4.As further consideration, the Employer also agrees to pay Employee a sum equal to the cost for Employee to continue Employee's current medical, dental and vision insurance coverage for six months after the Effective Date through C.O.B.R.A. This payment will be made within 10 days after Employer's receipt of the Agreement containing the signature of Employee.

5.As further consideration, the Employer agrees that the unvested 13,892 non-qualified stock options to purchase shares of Aspen Group, Inc.'s Common Stock exercisable at $5.12 (the "Options") shall vest automatically on the Effective Date, provided Employee does not revoke the Agreement pursuant to Paragraph 10 (v) of the Agreement. The Employee acknowledges and agrees that the Options shall remain exercisable for one year following the Effective Date, whereupon they shall expire.

6.As further consideration, the Employer also agrees to reimburse Employee for relocation costs incurred by Employee up to Ninety-Six Thousand Two Hundred Fifty Dollars and Zero Cents ($96,250.00), after Employer's receipt of the Agreement containing the signature of Employee and within 10 days after Employee provides receipts evidencing a reimbursable relocation expense.

7.The Employee currently holds certain Restricted Stock Units ("RSUs") which are subject to vesting over time (the "Time Based RSUs") or through a combination of time and meeting a stock-based price target (the "Priced Based RSUs"). In partial consideration of the execution of this Agreement, the Employer agrees that the Time Based RSUs shall accelerate and be fully vested as of the Effective Date provided Employee does not revoke the Agreement pursuant to Paragraph 10 (v) of the Agreement, and the Price Based RSUs shall not vest, and shall terminate as of the Effective Date.
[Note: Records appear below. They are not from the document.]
theorem State.holdEvent_memOk {s : State} {e : EvRecord} (h_s : s.memOk) : State.memOk (State.holdEvent s e) := by
  unfold State.holdEvent
  dsimp only
  with_reducible repeat' (first | assumption | fail_if_no_progress apply memOk_mk | split)

theorem State.postRaw_memOk {s : State} {e : EvRecord} (h_s : s.memOk) : State.memOk (State.postRaw s e) := by
  unfold State.postRaw
  dsimp only
  with_reducible repeat' (first | assumption | apply State.holdEvent_memOk | apply State.postNow_memOk | fail_if_no_progress apply memOk_mk | split)

theorem State.postHeld_memOk {s : State} {n : Nat} (h : s.memOk) : (s.postHeld n).memOk := (State.postHeld_homeOnly n s).memOk h

theorem State.drainEvents_memOk {s : State}  (h : s.memOk) : (s.drainEvents ).memOk := (State.drainEvents_homeOnly s).memOk h

theorem State.postDev_memOk {s : State} {type : Nat} {code : Nat} {d0 : Nat} {d1 : Nat} (h_s : s.memOk) : State.memOk (State.postDev s type code d0
    d1) := by
  unfold State.postDev
  with_reducible repeat' (first | assumption | apply State.postRaw_memOk)

theorem State.transientError_memOk {s : State} {e : ErrInput} (h_s : s.memOk) : State.memOk (State.transientError s e) := by
  unfold State.transientError
  dsimp only
  with_reducible repeat' (first | assumption | apply State.logError_memOk | apply State.postDev_memOk | fail_if_no_progress apply memOk_mk | split)

theorem State.lastingError_memOk {s : State} {e : ErrInput} (h_s : s.memOk) : State.memOk (State.lastingError s e) := by
  unfold State.lastingError
  dsimp only
  with_reducible repeat' (first | assumption | apply State.logError_memOk | apply State.postDev_memOk | fail_if_no_progress apply memOk_mk)

/-! ### Home -/

theorem State.modDir_memOk {s : State} {line : Nat} {f : DirEntry → DirEntry} (h_s : s.memOk) : State.memOk (State.modDir s line f) := by
  unfold State.modDir
  with_reducible repeat' (first | assumption | fail_if_no_progress apply memOk_mk)

theorem State.noteWritten_memOk {s : State} {pa : Nat} (h_s : s.memOk) : State.memOk (State.noteWritten s pa) := by
  unfold State.noteWritten
  with_reducible repeat' (first | assumption | fail_if_no_progress apply memOk_mk_dram | fail_if_no_progress apply memOk_mk | split)

theorem State.wakeChan_memOk {s : State} {pa : Nat} (h_s : s.memOk) : State.memOk (State.wakeChan s pa) := by
  unfold State.wakeChan
  with_reducible repeat' (first | assumption | fail_if_no_progress apply memOk_mk_dram | fail_if_no_progress apply memOk_mk | split)

theorem State.physPut_memOk {s : State} {pa : Nat} {b : Byte} (h : s.memOk) : (s.physPut pa b).memOk := (State.physPut_homeOnly s pa b).memOk h

theorem State.meetSram_memOk {s : State} {ctx : Option (BitVec 5)} {a : SramAt} {clean : Option Bool} (h_s : s.memOk) : State.memOk (State.meetSram
    s ctx a clean) := by
  unfold State.meetSram
  dsimp only
  with_reducible repeat' (first
      | assumption | apply State.lastingError_memOk | apply State.transientError_memOk | fail_if_no_progress apply memOk_mk | split)

theorem State.noteBadAccess_memOk {s : State} {pa : Nat} {ctx : Option (BitVec 5)} (h_s : s.memOk) : State.memOk (State.noteBadAccess s pa ctx) := by
  unfold State.noteBadAccess
  with_reducible repeat' (first
      | assumption | apply State.lastingError_memOk | apply State.meetSram_memOk | fail_if_no_progress apply memOk_mk_dram
      | fail_if_no_progress apply memOk_mk | split)

theorem State.noteBadRange_memOk {s : State} {pa : Nat} {n : Nat} {ctx : Option (BitVec 5)} (h_s : s.memOk) : State.memOk (State.noteBadRange s pa n
    ctx) := by
  unfold State.noteBadRange
  with_reducible repeat' (first | assumption | apply State.noteBadAccess_memOk | apply memOk_foldl | split | intro _)

theorem State.meetIn_memOk {s : State} {ctx : BitVec 5} {p : SramAt → Bool} (h_s : s.memOk) : State.memOk (State.meetIn s ctx p) := by
  unfold State.meetIn
  with_reducible repeat' (first | assumption | apply State.meetSram_memOk | apply memOk_foldl | intro _)

theorem State.clearSram_memOk {s : State} {p : SramAt → Bool} (h_s : s.memOk) : State.memOk (State.clearSram s p) := by
  unfold State.clearSram
  with_reducible repeat' (first | assumption | fail_if_no_progress apply memOk_mk)

theorem State.putBack_memOk {s : State} {ctx : BitVec 5} {line : Nat} {bs : List (Nat × Byte)} (h_s : s.memOk) : State.memOk (State.putBack s ctx
    line bs) := by
  unfold State.putBack
  dsimp only
  with_reducible repeat' (first | assumption | apply State.physPut_memOk | apply State.noteBadAccess_memOk | apply memOk_foldl | split | intro _)

theorem State.writeBackStash_memOk {s : State} {tu : Nat} {ln : Nat} {drop : Bool} (h_s : s.memOk) : State.memOk (State.writeBackStash s tu ln drop)
    := by
  unfold State.writeBackStash
  dsimp only
  with_reducible repeat' (first
      | assumption | apply State.putBack_memOk | apply State.modTeam_memOk | apply State.modDir_memOk | fail_if_no_progress apply memOk_mk | split)

theorem State.recall_memOk {s : State} {pa : Nat} {write : Bool} (h_s : s.memOk) : State.memOk (State.recall s pa write) := by
  unfold State.recall
  with_reducible repeat' (first
      | assumption | apply State.writeBackStash_memOk | apply State.modDir_memOk | fail_if_no_progress apply memOk_mk | split)

theorem State.takeX_memOk {s : State} {pa : Nat} {taker : Option (Nat × Nat)} (h_s : s.memOk) : State.memOk (State.takeX s pa taker) := by
  unfold State.takeX
  dsimp only
  with_reducible repeat' (first | assumption | apply State.recall_memOk | apply State.modDir_memOk | fail_if_no_progress apply memOk_mk | split)

theorem State.share_memOk {s : State} {core : Nat} {line : Nat} (h_s : s.memOk) : State.memOk (State.share s core line) := by
  unfold State.share
  with_reducible repeat' (first | assumption | apply State.modDir_memOk)

theorem State.ctxPut_memOk {s : State} {ctx : BitVec 5} {pa : Nat} {b : Byte} (h_s : s.memOk) : State.memOk (State.ctxPut s ctx pa b) := by
  unfold State.ctxPut
  dsimp only
  with_reducible repeat' (first
      | assumption | apply State.recall_memOk | apply State.physPut_memOk | fail_if_no_progress apply memOk_mk_host
      | fail_if_no_progress apply memOk_mk | split)

theorem State.physPutNat_memOk {s : State} {pa v n : Nat} (h : s.memOk) : (s.physPutNat pa v n).memOk := (State.physPutNat_homeOnly n s pa v).memOk h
(a)Specifically, the Employer agrees that the remaining 66,667 and 13,584 unvested restricted stock units (totaling 80,251) granted on December 1, 2020 and July 8, 2020, respectively, shall vest automatically on the Effective Date, provided Employee does not revoke the Agreement pursuant to Paragraph 10 (v) of the Agreement. Employer acknowledges that all DWAC transfer instructions must be submitted before 3:45 pm Eastern Time for a stock transfer to be processed on the next business day. The Employer further agrees that it is the intent to permit the Employee to trade Aspen stock received via the DWAC stock transfer on and after March 17, 2021 or such later date as is provided in Section 7(b).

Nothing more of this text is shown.